Ethereum News Today: Nasdaq BlackRock Seek SEC Approval for Staking in Ethereum ETF

Generated by AI AgentCoin World
Thursday, Jul 17, 2025 2:26 pm ET1min read
Aime RobotAime Summary

- Nasdaq and BlackRock submitted an SEC filing to enable staking for the iShares Ethereum Trust ETF (ETHA), allowing investors to earn rewards from ETH holdings.

- The ETF, managed by Coinbase Custody and BNY, could become the first spot ETH ETF to offer yield via staking if approved.

- This move reflects growing institutional acceptance of crypto as an asset class and follows similar proposals from Fidelity, Bitwise, and Grayscale.

- Approval would expand passive income options for investors and accelerate mainstream adoption of staking-enabled crypto ETFs.

Nasdaq has submitted an amended 19b-4 filing to the Securities and Exchange Commission (SEC) to enable staking for the iShares Ethereum Trust ETF (ETHA), issued by

. This move allows the ETF's ether holdings to be used in the Ethereum network's proof-of-stake (PoS) mechanism, enabling investors to earn staking rewards. The filing reflects a broader shift in the investment landscape, as more asset management companies explore ways to integrate cryptocurrency staking into their offerings.

The iShares Ethereum Trust, operated by BlackRock subsidiary iShares Delaware Trust Sponsor LLC, currently holds ETH in custody with Coinbase Custody Trust, while BNY manages its cash assets. Coinbase also serves as the ETF’s primary broker. The fund, which debuted on Nasdaq in May 2024, could become the first spot ETH ETF to offer yield through staking—pending regulatory approval.

The proposed rule change by Nasdaq aims to provide investors with an additional avenue for generating returns beyond the traditional buy-and-hold strategy. By enabling staking, the iShares Ethereum Trust seeks to offer investors the opportunity to earn passive income through staking rewards. This move is part of a broader trend in the cryptocurrency market, where staking has become an increasingly popular way for investors to generate yields on their holdings.

This filing by Nasdaq and BlackRock is not the first of its kind. Earlier this year, other ETF issuers, including the Chicago Board Options Exchange Group and the New York Stock Exchange, proposed adding ETH staking to ETFs issued by Fidelity, Franklin, and Bitwise. Grayscale also followed up with its own proposal at the end of April. These filings indicate a growing interest in integrating staking capabilities into ETFs, as asset management companies seek to provide investors with more diverse and lucrative investment options.

The move by BlackRock and Nasdaq to enable staking for the iShares Ethereum Trust ETF is significant for several reasons. Firstly, it reflects the growing acceptance of cryptocurrencies as a legitimate asset class by traditional financial institutions. Secondly, it provides investors with a new way to generate returns on their ETH holdings, potentially making the ETF more attractive to a wider range of investors. Finally, it demonstrates the potential for innovation in the ETF market, as asset management companies continue to explore new ways to integrate cryptocurrencies into their offerings.

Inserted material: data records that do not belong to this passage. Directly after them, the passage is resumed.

-- ==== Sys2Proof/Machine/Bytes.lean ====
section
/-! DEFINITION. Byte orders: little-endian bus lanes (20_memory.md R41) and the big-endian orders of the HOTP
computation (20_memory.md R43, 00_scope.md R8). -/

namespace Sys2Proof.Machine

/-- Byte lane `i` of a bus word: bits `[8i+7:8i]` (R41). -/
def lane (v : Word) (i : Nat) : Byte := v.extractLsb' (8 * i) 8

/-- The bus word `{b3, b2, b1, b0}` (R41). -/
def ofLanes (b0 b1 b2 b3 : Byte) : Word := b3 ++ b2 ++ b1 ++ b0

/-- `be32(s, i)` = `{s[i], s[i+1], s[i+2], s[i+3]}` (R8). Every use lies inside `s`; the 0 past the end is never read. -/
def be32 (s : List Byte) (i : Nat) : Word :=
  s.getD i 0 ++ s.getD (i + 1) 0 ++ s.getD (i + 2) 0 ++ s.getD (i + 3) 0

/-- `be32bytes(w)`: most significant byte first (41_hotp.md R61). -/
def be32bytes (w : Word) : List Byte :=
  [w.extractLsb' 24 8, w.extractLsb' 16 8, w.extractLsb' 8 8, w.extractLsb' 0 8]

/-- `be64bytes(c)`: byte `j` is `c[63-8j : 56-8j]` (R8). -/
def be64bytes (c : DWord) : List Byte :=
  [c.extractLsb' 56 8, c.extractLsb' 48 8, c.extractLsb' 40 8, c.extractLsb' 32 8,
   c.extractLsb' 24 8, c.extractLsb' 16 8, c.extractLsb' 8 8, c.extractLsb' 0 8]

end Sys2Proof.Machine
end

The proposed rule change by Nasdaq and BlackRock is subject to approval by the SEC. If approved, it could pave the way for other ETF issuers to follow suit, potentially leading to a wave of new staking-enabled ETFs in the market. This would provide investors with more options for generating passive income through staking, while also driving further adoption of cryptocurrencies as an asset class.